WHAT TO WORK ON: The data below holds the lines to copy: everything from the line containing "theorem test_grades : gradeOf" to the line containing "[.phrase 69, .phrase", both ends included, set down exactly.

DATA FOR REVIEW:
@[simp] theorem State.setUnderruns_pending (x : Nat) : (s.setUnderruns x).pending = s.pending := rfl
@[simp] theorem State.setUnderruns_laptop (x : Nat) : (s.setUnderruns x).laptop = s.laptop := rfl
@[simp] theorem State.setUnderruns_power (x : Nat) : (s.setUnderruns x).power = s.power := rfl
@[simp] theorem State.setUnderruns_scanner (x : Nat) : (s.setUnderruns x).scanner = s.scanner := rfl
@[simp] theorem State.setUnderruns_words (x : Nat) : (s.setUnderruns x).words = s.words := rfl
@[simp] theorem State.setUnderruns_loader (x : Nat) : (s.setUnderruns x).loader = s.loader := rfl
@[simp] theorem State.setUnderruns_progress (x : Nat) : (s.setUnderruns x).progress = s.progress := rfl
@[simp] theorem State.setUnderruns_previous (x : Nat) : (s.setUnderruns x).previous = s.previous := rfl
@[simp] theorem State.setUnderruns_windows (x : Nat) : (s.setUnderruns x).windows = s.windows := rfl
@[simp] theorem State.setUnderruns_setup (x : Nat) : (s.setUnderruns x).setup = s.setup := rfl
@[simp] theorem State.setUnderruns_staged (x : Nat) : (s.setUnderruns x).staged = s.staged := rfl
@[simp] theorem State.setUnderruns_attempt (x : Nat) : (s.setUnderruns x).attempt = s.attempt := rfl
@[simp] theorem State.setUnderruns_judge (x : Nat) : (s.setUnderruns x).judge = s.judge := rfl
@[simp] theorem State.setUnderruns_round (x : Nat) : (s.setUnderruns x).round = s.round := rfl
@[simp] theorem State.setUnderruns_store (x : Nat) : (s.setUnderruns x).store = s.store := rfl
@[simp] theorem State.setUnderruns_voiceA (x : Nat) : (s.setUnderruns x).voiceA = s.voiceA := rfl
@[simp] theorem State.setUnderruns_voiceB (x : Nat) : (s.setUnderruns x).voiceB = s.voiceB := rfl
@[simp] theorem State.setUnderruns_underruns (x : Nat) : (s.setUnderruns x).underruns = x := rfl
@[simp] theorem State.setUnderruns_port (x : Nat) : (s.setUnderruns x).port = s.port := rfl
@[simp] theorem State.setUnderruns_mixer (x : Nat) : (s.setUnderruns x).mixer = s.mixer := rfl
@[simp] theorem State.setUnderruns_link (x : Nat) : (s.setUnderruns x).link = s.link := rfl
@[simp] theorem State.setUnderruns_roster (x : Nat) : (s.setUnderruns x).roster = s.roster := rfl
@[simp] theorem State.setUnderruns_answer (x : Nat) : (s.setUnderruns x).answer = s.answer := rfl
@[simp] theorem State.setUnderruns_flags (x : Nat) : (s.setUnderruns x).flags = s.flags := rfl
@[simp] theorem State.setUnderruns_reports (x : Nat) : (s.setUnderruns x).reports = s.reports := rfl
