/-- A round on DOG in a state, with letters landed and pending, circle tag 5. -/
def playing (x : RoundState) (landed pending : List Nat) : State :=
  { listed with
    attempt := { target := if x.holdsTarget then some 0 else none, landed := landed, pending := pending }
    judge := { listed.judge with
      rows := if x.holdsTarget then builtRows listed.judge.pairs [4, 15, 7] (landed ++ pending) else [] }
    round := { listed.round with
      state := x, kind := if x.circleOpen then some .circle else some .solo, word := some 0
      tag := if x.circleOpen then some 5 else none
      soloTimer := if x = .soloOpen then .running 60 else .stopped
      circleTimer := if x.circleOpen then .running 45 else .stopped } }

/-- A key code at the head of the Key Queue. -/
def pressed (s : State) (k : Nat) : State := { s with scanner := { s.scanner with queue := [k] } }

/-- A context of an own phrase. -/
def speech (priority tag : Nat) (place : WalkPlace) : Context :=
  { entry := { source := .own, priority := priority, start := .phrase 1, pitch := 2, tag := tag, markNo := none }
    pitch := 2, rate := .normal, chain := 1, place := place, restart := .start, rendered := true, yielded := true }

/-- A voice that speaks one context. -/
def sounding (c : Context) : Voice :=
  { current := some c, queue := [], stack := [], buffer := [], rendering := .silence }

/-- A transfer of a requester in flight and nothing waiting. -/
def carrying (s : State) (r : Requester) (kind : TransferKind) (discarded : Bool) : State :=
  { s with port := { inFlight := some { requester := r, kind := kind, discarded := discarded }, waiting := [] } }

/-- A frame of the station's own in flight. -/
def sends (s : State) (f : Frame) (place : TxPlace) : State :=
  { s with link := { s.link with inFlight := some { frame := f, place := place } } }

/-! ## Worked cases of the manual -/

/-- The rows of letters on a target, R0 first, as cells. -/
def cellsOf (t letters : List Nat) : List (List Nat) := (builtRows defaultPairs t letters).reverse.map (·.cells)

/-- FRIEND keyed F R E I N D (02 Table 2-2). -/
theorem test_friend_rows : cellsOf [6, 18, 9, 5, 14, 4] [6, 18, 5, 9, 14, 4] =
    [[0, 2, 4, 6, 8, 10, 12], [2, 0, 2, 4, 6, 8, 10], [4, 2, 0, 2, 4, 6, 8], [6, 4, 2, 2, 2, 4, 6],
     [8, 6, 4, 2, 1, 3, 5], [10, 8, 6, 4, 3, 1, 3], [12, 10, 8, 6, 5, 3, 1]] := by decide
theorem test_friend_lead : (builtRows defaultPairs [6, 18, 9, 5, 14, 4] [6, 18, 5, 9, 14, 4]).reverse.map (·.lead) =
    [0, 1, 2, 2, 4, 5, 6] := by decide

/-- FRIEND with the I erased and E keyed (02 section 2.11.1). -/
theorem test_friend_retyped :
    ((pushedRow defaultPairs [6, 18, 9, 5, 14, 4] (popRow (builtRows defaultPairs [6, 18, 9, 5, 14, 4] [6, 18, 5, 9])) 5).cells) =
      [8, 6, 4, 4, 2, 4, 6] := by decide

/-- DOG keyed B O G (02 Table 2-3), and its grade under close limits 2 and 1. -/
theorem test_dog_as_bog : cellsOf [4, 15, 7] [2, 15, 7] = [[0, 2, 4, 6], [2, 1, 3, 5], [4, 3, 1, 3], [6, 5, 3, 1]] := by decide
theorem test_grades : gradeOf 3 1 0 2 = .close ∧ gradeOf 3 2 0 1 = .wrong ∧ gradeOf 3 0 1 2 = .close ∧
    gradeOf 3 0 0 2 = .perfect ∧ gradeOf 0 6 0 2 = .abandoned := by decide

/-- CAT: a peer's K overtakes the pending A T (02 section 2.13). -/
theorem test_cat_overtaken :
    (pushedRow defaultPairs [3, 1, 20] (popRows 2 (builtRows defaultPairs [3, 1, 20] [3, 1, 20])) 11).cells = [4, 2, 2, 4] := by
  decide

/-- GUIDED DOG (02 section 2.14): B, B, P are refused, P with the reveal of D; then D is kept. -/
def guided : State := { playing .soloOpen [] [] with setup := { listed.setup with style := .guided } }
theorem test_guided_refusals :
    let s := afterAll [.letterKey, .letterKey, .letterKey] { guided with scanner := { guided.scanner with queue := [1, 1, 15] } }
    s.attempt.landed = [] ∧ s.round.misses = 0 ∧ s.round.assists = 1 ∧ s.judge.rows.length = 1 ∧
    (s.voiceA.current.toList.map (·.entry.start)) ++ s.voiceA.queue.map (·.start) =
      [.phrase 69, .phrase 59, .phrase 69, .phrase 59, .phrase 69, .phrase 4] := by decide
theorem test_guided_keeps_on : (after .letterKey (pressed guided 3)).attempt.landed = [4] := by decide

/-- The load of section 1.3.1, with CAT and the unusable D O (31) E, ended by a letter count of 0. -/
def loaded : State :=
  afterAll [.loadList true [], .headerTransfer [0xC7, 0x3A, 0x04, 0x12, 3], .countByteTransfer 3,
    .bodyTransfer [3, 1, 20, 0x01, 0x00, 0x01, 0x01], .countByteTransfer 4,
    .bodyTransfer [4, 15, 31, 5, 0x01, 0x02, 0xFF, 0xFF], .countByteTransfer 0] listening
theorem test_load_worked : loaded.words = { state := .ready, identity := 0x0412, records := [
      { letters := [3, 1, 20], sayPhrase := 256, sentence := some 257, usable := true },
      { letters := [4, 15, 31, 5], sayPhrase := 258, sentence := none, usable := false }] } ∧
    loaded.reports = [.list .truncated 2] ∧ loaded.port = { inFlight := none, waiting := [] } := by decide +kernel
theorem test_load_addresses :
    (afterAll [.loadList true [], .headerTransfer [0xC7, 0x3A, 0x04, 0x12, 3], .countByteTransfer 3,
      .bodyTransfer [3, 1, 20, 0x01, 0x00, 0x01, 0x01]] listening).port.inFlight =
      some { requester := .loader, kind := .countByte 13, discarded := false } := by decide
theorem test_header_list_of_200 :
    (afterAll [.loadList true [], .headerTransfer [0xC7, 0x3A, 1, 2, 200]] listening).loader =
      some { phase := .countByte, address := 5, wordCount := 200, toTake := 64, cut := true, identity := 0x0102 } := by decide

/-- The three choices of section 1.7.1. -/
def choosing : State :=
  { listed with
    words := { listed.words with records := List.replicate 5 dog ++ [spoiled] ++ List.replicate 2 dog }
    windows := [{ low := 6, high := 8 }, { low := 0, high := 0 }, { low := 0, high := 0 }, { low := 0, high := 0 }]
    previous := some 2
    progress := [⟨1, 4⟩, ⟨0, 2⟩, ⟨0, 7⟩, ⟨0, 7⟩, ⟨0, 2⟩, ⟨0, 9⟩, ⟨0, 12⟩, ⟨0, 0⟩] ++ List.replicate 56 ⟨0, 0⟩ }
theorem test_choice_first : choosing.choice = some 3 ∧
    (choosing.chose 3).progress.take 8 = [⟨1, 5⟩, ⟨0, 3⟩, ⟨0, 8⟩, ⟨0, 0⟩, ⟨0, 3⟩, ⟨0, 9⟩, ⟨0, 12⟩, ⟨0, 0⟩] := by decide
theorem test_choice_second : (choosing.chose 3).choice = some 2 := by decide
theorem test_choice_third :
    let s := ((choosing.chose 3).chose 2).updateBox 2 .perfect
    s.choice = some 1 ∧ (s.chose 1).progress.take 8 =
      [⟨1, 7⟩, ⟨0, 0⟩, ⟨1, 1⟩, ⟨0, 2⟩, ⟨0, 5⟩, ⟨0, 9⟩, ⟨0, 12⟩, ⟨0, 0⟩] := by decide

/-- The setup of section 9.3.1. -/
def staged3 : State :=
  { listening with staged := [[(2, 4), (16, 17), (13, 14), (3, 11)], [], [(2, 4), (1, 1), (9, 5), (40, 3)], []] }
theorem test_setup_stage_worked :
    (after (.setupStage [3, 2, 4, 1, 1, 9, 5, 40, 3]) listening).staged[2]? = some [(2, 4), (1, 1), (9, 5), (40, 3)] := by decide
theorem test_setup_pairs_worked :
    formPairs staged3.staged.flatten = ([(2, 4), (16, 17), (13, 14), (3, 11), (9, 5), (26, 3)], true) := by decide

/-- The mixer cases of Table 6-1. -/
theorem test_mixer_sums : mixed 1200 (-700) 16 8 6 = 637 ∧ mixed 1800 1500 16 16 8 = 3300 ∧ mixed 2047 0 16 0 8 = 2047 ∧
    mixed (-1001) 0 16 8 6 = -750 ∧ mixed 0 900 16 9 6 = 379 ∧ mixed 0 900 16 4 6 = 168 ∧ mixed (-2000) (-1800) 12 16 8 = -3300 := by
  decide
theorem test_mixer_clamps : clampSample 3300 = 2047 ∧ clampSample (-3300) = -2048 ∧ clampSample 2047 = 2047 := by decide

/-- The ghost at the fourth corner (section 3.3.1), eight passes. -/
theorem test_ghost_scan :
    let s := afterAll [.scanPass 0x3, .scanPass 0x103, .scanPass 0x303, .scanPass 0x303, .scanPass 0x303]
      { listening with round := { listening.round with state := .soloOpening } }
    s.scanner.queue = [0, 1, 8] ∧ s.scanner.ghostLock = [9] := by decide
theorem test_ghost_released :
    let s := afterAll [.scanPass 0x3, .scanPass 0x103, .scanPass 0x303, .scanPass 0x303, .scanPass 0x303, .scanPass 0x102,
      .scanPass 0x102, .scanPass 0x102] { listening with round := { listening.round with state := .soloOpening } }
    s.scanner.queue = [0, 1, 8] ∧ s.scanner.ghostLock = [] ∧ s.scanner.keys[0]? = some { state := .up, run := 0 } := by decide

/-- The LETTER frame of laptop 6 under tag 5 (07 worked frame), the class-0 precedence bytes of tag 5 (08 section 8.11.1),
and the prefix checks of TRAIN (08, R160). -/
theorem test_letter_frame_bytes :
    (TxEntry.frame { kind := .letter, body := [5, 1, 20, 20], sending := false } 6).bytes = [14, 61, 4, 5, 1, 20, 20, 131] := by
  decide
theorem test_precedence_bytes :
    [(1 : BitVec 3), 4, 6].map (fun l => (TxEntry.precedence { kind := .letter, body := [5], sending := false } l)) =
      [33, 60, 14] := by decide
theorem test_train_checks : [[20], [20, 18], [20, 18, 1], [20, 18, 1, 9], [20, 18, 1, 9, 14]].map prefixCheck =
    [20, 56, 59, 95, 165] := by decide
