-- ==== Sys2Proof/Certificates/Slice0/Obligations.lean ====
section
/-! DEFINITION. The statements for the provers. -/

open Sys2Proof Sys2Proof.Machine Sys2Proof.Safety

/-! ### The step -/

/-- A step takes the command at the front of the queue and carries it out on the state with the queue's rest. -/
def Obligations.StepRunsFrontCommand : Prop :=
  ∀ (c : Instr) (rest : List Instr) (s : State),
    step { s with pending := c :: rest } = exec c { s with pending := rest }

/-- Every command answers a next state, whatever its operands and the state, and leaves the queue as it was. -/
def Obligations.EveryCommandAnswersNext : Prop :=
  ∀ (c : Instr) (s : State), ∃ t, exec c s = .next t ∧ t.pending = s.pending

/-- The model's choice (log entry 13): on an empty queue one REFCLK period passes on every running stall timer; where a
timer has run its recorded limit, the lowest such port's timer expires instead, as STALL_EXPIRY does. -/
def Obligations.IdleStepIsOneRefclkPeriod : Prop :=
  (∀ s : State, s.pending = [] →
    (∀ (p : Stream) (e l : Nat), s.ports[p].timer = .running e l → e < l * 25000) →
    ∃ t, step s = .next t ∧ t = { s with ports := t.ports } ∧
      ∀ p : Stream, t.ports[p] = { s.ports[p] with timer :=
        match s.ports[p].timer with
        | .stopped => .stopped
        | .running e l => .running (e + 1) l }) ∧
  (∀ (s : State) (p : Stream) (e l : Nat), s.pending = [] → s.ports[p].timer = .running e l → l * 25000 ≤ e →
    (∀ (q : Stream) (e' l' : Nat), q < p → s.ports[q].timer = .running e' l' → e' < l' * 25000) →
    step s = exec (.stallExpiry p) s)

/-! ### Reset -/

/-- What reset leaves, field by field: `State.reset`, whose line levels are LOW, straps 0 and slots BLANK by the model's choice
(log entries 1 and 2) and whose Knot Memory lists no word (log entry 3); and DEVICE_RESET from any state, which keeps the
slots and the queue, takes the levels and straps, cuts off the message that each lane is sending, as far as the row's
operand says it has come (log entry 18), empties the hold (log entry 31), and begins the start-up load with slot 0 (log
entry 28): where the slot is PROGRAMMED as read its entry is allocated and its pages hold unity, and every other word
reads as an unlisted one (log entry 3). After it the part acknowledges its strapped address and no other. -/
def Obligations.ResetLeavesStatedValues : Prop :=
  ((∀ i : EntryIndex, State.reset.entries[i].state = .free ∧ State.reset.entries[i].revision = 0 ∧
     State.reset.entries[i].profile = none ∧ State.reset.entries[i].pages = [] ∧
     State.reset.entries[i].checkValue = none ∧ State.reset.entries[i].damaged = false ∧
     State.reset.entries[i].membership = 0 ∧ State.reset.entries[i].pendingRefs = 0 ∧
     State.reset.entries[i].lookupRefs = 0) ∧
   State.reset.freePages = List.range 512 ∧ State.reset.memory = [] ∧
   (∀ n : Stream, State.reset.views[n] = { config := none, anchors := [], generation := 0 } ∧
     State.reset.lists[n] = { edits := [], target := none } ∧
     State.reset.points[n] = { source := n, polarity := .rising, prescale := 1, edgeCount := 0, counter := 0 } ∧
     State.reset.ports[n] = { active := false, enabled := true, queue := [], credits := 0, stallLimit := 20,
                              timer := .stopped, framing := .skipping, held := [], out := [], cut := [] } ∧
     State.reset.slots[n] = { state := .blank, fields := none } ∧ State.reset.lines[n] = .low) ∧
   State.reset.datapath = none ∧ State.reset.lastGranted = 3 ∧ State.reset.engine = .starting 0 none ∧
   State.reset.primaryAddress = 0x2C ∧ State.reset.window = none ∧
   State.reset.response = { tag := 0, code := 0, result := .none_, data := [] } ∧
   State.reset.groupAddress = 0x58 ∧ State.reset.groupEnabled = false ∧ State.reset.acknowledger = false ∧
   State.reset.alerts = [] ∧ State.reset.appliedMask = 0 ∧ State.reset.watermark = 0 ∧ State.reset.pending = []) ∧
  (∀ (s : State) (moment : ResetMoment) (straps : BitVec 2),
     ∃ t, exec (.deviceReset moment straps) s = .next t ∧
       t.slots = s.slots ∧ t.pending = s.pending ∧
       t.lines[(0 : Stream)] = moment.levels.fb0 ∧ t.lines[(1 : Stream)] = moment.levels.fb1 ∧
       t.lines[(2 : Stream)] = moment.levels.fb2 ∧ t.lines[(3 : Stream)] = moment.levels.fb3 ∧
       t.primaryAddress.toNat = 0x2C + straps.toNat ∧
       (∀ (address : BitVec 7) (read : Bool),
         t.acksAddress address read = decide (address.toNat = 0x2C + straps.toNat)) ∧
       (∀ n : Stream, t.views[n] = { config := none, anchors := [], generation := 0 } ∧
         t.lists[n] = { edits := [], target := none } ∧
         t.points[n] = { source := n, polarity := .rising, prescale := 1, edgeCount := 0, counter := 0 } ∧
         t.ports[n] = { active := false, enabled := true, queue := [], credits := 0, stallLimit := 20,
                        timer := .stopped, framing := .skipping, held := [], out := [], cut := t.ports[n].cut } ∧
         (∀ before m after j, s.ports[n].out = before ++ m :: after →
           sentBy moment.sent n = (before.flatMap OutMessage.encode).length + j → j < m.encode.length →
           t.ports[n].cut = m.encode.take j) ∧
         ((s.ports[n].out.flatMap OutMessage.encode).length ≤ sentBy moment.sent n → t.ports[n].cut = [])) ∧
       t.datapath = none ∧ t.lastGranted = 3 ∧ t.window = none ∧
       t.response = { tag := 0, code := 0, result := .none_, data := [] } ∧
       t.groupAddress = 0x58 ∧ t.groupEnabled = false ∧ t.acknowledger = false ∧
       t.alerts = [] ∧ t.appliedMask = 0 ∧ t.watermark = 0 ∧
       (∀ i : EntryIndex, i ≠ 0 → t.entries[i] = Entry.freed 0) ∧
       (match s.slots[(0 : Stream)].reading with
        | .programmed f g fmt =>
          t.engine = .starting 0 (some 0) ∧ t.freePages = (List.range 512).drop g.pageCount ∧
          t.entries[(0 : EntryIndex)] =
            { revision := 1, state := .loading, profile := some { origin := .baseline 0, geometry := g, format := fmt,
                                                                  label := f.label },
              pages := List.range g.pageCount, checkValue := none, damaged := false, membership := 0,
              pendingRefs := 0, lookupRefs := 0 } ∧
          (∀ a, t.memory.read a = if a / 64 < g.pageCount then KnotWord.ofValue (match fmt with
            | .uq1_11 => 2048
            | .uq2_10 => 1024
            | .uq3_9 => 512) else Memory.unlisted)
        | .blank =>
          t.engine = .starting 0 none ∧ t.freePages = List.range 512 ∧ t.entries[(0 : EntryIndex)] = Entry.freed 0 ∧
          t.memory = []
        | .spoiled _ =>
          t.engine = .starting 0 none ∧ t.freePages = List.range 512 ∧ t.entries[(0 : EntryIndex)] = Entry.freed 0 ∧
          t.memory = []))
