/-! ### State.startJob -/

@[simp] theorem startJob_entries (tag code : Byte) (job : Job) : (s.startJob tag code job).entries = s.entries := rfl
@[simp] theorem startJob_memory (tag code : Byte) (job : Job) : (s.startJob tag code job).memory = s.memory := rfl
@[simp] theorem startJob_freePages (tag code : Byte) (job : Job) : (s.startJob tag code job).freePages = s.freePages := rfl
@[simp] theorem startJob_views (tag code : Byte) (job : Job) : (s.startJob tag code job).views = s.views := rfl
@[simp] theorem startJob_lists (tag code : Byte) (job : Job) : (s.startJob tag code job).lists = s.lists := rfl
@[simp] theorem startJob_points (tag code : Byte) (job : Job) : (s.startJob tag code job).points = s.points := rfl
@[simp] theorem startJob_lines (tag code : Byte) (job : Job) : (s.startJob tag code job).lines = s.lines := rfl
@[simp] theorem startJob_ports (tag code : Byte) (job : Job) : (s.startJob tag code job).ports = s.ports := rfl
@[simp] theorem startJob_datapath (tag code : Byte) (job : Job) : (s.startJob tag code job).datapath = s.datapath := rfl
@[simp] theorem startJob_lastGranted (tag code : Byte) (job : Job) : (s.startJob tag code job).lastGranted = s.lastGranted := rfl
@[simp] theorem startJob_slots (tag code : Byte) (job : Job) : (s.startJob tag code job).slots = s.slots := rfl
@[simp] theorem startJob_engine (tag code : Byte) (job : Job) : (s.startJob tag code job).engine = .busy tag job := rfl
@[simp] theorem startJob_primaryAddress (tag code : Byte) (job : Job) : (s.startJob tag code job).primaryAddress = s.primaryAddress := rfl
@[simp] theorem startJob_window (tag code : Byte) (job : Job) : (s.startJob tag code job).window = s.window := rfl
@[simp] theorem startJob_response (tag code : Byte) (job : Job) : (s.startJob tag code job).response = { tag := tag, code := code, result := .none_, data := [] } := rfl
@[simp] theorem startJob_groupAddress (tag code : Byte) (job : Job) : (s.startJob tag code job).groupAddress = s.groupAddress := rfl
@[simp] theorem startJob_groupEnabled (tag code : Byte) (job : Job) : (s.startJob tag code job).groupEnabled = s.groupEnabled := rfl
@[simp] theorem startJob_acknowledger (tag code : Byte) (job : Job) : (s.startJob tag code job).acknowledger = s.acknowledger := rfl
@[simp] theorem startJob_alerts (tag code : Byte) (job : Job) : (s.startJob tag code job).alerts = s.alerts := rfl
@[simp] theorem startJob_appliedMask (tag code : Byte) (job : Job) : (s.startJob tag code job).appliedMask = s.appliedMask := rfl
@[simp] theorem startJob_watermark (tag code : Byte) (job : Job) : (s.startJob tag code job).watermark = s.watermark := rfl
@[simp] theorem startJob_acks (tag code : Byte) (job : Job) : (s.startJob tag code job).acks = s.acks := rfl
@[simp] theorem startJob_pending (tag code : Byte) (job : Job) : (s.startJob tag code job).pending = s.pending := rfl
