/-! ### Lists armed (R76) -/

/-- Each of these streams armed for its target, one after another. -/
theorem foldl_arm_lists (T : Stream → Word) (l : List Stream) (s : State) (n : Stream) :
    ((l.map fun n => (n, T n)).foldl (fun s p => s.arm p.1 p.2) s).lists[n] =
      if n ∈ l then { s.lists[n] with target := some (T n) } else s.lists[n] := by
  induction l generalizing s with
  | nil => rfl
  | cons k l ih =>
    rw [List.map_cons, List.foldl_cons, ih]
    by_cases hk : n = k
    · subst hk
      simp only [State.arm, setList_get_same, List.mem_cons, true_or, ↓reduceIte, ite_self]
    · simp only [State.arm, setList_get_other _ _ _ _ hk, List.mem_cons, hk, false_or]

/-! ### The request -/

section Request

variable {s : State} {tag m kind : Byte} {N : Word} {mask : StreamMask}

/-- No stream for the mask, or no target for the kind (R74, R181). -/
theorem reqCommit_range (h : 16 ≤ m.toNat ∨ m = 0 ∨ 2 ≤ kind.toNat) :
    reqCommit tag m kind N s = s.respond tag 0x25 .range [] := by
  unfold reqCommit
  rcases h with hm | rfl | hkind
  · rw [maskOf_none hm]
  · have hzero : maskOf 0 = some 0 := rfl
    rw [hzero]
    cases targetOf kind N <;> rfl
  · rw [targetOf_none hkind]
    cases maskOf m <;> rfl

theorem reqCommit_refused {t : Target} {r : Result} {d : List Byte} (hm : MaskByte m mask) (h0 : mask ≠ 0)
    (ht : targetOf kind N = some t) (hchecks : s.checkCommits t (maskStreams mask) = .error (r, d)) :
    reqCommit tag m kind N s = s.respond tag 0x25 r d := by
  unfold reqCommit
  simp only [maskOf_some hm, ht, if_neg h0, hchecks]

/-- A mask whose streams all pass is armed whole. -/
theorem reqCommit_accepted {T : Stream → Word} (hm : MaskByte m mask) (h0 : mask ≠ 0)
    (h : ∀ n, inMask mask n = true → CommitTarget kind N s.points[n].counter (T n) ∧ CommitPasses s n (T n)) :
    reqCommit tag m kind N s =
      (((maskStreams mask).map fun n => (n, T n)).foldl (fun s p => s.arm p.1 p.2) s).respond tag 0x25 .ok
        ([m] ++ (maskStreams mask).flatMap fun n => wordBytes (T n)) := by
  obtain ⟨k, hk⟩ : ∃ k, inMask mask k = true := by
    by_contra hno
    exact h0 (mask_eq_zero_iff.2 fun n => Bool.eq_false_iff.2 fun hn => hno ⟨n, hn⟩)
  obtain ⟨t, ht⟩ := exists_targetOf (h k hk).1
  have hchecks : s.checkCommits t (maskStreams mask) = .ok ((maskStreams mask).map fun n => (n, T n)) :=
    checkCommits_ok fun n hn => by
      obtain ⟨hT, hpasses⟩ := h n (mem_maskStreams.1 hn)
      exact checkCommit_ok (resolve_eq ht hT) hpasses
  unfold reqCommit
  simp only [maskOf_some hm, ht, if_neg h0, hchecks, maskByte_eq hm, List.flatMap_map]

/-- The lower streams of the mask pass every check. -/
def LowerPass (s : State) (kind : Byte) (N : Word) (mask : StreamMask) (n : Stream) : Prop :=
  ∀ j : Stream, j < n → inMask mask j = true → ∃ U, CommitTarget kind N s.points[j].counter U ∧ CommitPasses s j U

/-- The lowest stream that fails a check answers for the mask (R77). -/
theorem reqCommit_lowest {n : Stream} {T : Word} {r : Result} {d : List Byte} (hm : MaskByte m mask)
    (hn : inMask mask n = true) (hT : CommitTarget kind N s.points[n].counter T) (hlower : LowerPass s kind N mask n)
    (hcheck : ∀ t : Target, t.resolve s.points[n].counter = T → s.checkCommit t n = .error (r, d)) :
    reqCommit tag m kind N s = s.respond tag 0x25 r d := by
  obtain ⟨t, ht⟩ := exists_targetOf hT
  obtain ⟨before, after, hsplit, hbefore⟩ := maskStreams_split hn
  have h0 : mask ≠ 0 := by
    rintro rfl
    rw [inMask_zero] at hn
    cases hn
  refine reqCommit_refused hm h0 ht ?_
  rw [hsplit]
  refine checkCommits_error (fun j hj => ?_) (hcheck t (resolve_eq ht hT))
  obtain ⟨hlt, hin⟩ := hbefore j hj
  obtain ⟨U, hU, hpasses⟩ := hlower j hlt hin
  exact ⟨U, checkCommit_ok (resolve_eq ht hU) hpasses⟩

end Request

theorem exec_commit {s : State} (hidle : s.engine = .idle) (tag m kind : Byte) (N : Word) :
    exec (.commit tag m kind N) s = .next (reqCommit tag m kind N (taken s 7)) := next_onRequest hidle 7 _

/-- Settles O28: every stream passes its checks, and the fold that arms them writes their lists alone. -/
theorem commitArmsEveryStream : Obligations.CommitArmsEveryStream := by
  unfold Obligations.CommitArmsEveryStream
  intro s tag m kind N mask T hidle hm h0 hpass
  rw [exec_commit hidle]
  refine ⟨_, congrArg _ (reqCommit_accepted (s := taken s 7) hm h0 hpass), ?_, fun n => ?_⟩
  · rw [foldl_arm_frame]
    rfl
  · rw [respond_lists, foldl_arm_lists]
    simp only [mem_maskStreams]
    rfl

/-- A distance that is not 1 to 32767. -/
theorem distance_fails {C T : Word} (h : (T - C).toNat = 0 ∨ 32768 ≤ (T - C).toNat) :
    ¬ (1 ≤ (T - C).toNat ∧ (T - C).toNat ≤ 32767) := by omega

EXERCISE ANSWER:
theorem test_grades : gradeOf 3 1 0 2 = .close ∧ gradeOf 3 2 0 1 = .wrong ∧ gradeOf 3 0 1 2 = .close ∧
    gradeOf 3 0 0 2 = .perfect ∧ gradeOf 0 6 0 2 = .abandoned := by decide

/-- CAT: a peer's K overtakes the pending A T (02 section 2.13). -/
theorem test_cat_overtaken :
    (pushedRow defaultPairs [3, 1, 20] (popRows 2 (builtRows defaultPairs [3, 1, 20] [3, 1, 20])) 11).cells = [4, 2, 2, 4] := by
  decide

/-- GUIDED DOG (02 section 2.14): B, B, P are refused, P with the reveal of D; then D is kept. -/
def guided : State := { playing .soloOpen [] [] with setup := { listed.setup with style := .guided } }
theorem test_guided_refusals :
    let s := afterAll [.letterKey, .letterKey, .letterKey] { guided with scanner := { guided.scanner with queue := [1, 1, 15] } }
    s.attempt.landed = [] ∧ s.round.misses = 0 ∧ s.round.assists = 1 ∧ s.judge.rows.length = 1 ∧
    (s.voiceA.current.toList.map (·.entry.start)) ++ s.voiceA.queue.map (·.start) =
      [.phrase 69, .phrase 59, .phrase 69, .phrase 59, .phrase 69, .phrase 4] := by decide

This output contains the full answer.